Overview
Visual Orientation in Unfamiliar Gravito-Inertial Environments
Principal Investigator:
Charles M. Oman, Ph.D.
Organization:
Massachusetts Institute of Technology
Technical Summary
How do we know our location, orientation, and motion of our body with respect to the external environment? On Earth, gravity provides a convenient "down" cue. Large body rotations normally occur only in a horizontal plane. In space, the gravitational down cue is absent. When astronauts roll or pitch upside down, they must recognize where things are around them by a process of mental rotation which involves three dimensions, rather than just one. While working in unfamiliar situations they occasionally misinterpret visual cues and experience striking "visual reorientation illusions," in which the walls, ceiling, and floors of the spacecraft exchange subjective identities. VRIs cause disorientation, reaching errors, trigger attacks of space motion sickness, and potentially complicate emergency escape. MIR crewmembers report that 3-D relationships between modules - particularly those with different visual verticals - are difficult to visualize, and so navigating through the node that connects them is not instinctive. Crew members learn routes, but their apparent lack of survey knowledge is a concern should fire, power loss, or depressurization limit visibility. Anecdotally, experience in mockups, parabolic flight, neutral buoyancy and virtual reality (VR) simulators helps. Unfortunately, our understanding of how our sense of place and orientation is coded in three dimensions in the brain is incomplete.

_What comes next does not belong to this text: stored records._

/-! ## Chapter 8: reflection sweeps -/

/-- CABLE_SET, SWEEP_REQUEST and SWEEP_CANCEL (R154 to R158): a cable record replaces the port's unless the port is
queued or being swept; a request whose port's record is set joins the queue under the next number, updates the port's
entry in place, is refused while the port is being swept, and is begun at once by an idle engine; a cancel takes the
port's entry off the queue or ends its sweep CANCELLED. A port, kind, K, quorum or deadline out of its range is refused.
That the place reported counts the entry itself is the model's choice (notes/assumptions/44.md), and that the length of a
CABLE_SET follows its coupler count is its reading (notes/assumptions/11.md). The field more of a sweep that is cancelled
stays as it was, which is the model's choice too (notes/assumptions/90.md), and so is that one cancelled in CALIBRATING
frees the sampler at once (notes/assumptions/99.md). -/
def Obligations.SweepRequestsAreServed : Prop :=
  ∀ (s : State) (tag : Byte) (p : Port) (length velocity launch threshold : Nat) (couplers : List Nat)
      (e : SweepEntry),
    length < 65536 → velocity < 65536 → launch < 256 → threshold < 65536 → couplers.length < 256 →
    (∀ c ∈ couplers, c < 65536) →
    (Serves s 0x20 tag (cableBody p.val length velocity launch couplers threshold) →
      (length < 50 ∨ 6000 < length ∨ velocity < 500 ∨ 900 < velocity ∨ 4 < couplers.length ∨
          (∃ c ∈ couplers, c ≤ launch ∨ 16383 < c) ∨ threshold < 16 ∨ 1024 < threshold →
        exec .cableSet s = .next (s.reply .outOfRange).transmit) ∧
      (50 ≤ length → length ≤ 6000 → 500 ≤ velocity → velocity ≤ 900 → couplers.length ≤ 4 →
        (∀ c ∈ couplers, launch < c ∧ c ≤ 16383) → 16 ≤ threshold → threshold ≤ 1024 →
        ((∃ q ∈ s.sweeps.queue, q.port = p) ∨ (∃ w, s.sweeps.sweep = some w ∧ w.entry.port = p) →
          exec .cableSet s = .next (s.reply .conflict).transmit) ∧
        ((∀ q ∈ s.sweeps.queue, q.port ≠ p) → (∀ w, s.sweeps.sweep = some w → w.entry.port ≠ p) →
          exec .cableSet s = .next (({ s with settings := { s.settings with
            cables := upd s.settings.cables p (fun _ =>
              ⟨true, some length, velocity, some launch, couplers, threshold⟩) } }).reply .ok).transmit))) ∧
    (e.port = p → e.source = .host → (e.acquisitions = 4 ∨ e.acquisitions = 16 ∨ e.acquisitions = 64) →
      1 ≤ e.deadline → e.deadline ≤ 60 →
      e.number = (if s.sweeps.counter < 65535 then s.sweeps.counter + 1 else 1) →
      (∃ given : Option Nat, e.deadline = given.getD 10 ∧ Serves s 0x21 tag (num1 p.val ++ num1 e.kind.code ++
        num1 e.acquisitions ++ num1 e.quorum.code ++ optNum 1 (e.segment.map (·.val)) ++ optNum 1 given)) →
      (s.settings.cables[p].isSet = false → exec .sweepRequest s = .next (s.reply .wrongState).transmit) ∧
      (s.settings.cables[p].isSet = true →
        (∀ w, s.sweeps.sweep = some w → w.entry.port = p →
          exec .sweepRequest s = .next (s.reply .conflict).transmit) ∧
        ((∀ w, s.sweeps.sweep = some w → w.entry.port ≠ p) →
          (∀ (before after : List SweepEntry) (q : SweepEntry), s.sweeps.queue = before ++ q :: after →
            (∀ r ∈ before, r.port ≠ p) → q.port = p →
            exec .sweepRequest s = .next (({ s with sweeps := { s.sweeps with
              queue := before ++ { e with number := q.number } :: after } }).answer .ok
              (num2 q.number ++ num1 (before.length + 1))).transmit) ∧
          ((∀ q ∈ s.sweeps.queue, q.port ≠ p) →
            (s.sweeps.sweep.isSome = true ∨ s.sweeps.acquisition.isSome = true →
              exec .sweepRequest s = .next (({ s with sweeps := { s.sweeps with
                counter := e.number, queue := s.sweeps.queue ++ [e] } }).answer .accepted
                (num2 e.number ++ num1 (s.sweeps.queue.length + 1))).transmit) ∧
            (s.sweeps.sweep = none → s.sweeps.acquisition = none → s.sweeps.queue = [] →
              exec .sweepRequest s = .next (({ s with sweeps := { s.sweeps with
                counter := e.number
                sweep := some {
                  entry := e
                  cable := s.settings.cables[p]
                  samples := []
                  calibrationEndAt := some (s.clock + 1000)
                  deadlineAt := s.clock + e.deadline * 1000000
                  analysisEndAt := none }
                results := upd s.sweeps.results p (fun _ =>
                  { state := .calibrating, entry := some e, startAt := some s.clock, gathered := some 0,
                    restarts := some 0, suspensions := some 0 }) } }).answer .accepted
                (num2 e.number ++ num1 1)).transmit))))) ∧
    (∀ port kind k quorum deadline : Nat, port < 256 → kind < 256 → k < 256 → quorum < 256 → deadline < 256 →
      Serves s 0x21 tag (num1 port ++ num1 kind ++ num1 k ++ num1 quorum ++ optNum 1 (e.segment.map (·.val)) ++
        optNum 1 (some deadline)) →
      7 < port ∨ 1 < kind ∨ (k ≠ 4 ∧ k ≠ 16 ∧ k ≠ 64) ∨ 2 < quorum ∨ deadline = 0 ∨ 60 < deadline →
      exec .sweepRequest s = .next (s.reply .outOfRange).transmit) ∧
    (∀ port : Nat, 7 < port → port < 256 →
      (Serves s 0x20 tag (cableBody port length velocity launch couplers threshold) →
        exec .cableSet s = .next (s.reply .outOfRange).transmit) ∧
      (Serves s 0x22 tag (num1 port) → exec .sweepCancel s = .next (s.reply .outOfRange).transmit)) ∧
    (Serves s 0x22 tag (num1 p.val) →
      ((∃ q ∈ s.sweeps.queue, q.port = p) →
        exec .sweepCancel s = .next (({ s with sweeps := { s.sweeps with
          queue := s.sweeps.queue.filter (fun q => q.port ≠ p) } }).reply .ok).transmit) ∧
      ((∀ q ∈ s.sweeps.queue, q.port ≠ p) →
        ((∀ w, s.sweeps.sweep = some w → w.entry.port ≠ p) →
          exec .sweepCancel s = .next (s.reply .notFound).transmit) ∧
        (∀ (w : Sweep) (r : SweepResult) (engine : SweepEngine), s.sweeps.sweep = some w → w.entry.port = p →
          r = { s.sweeps.results[p] with state := .cancelled, endAt := some s.clock } → r.entry = some w.entry →
          (s.sweeps.queue = [] ∨ s.sweeps.acquisition.isSome = true) ∧ engine = { s.sweeps with
              sweep := none
              acquisition := s.sweeps.acquisition.map (fun (a : Acquisition) => { a with live := false })
              results := upd s.sweeps.results p (fun _ => r) } ∨
            (∃ (q : SweepEntry) (rest : List SweepEntry), s.sweeps.queue = q :: rest ∧ s.sweeps.acquisition = none ∧
              s.settings.cables[q.port].isSet = true ∧ engine = { s.sweeps with
                queue := rest
                sweep := some {
                  entry := q
                  cable := s.settings.cables[q.port]
                  samples := []
                  calibrationEndAt := some (s.clock + 1000)
                  deadlineAt := s.clock + q.deadline * 1000000
                  analysisEndAt := none }
                results := upd (upd s.sweeps.results p (fun _ => r)) q.port (fun _ =>
                  { state := .calibrating, entry := some q, startAt := some s.clock, gathered := some 0,
                    restarts := some 0, suspensions := some 0 }) }) →
          exec .sweepCancel s = .next ((({ s with sweeps := engine }).post (some p)
            (.sweepDone w.entry.number w.entry.kind .cancelled r.verdict r.used r.reflections r.location r.more)).reply
              .ok).transmit)))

The role of the NSBRI neurovestibular adaptation team is to do the critical experiments that provide a rationale and methodology for scientifically based countermeasures against inflight and postflight disorientation and motion sickness. The research spans Countermeasures Readiness levels one-six. Our specific project focuses on the role of visual cues in disorientation. Countermeasures under consideration or active development potentially generic and mission specific preflight visual orientation training using virtual reality and other simulation techniques. Also human factors standards for use of visual polarity and architectural symmetry cues, and the design of escape path signs, allocentric visual landmark systems, and you-are-here maps. Some of these are mature enough so that during the next year, we plan to begin working with the NASA JSC Countermeasures Evaluation and Validation Project to initiate non-advocate, evidence-based review and formal validation and implementation of some of our concepts. Meanwhile, a member of our research team (J. Richards) is spending three months at JSC this fall, working with Dr. Jon Clark, a flight surgeon who leads the JSC Neurological Function Integrated Project Team, to compile a more detailed and quantitative record concerning the actual operational incidence of visual orientation problems in the NASA-MIR and ISS programs.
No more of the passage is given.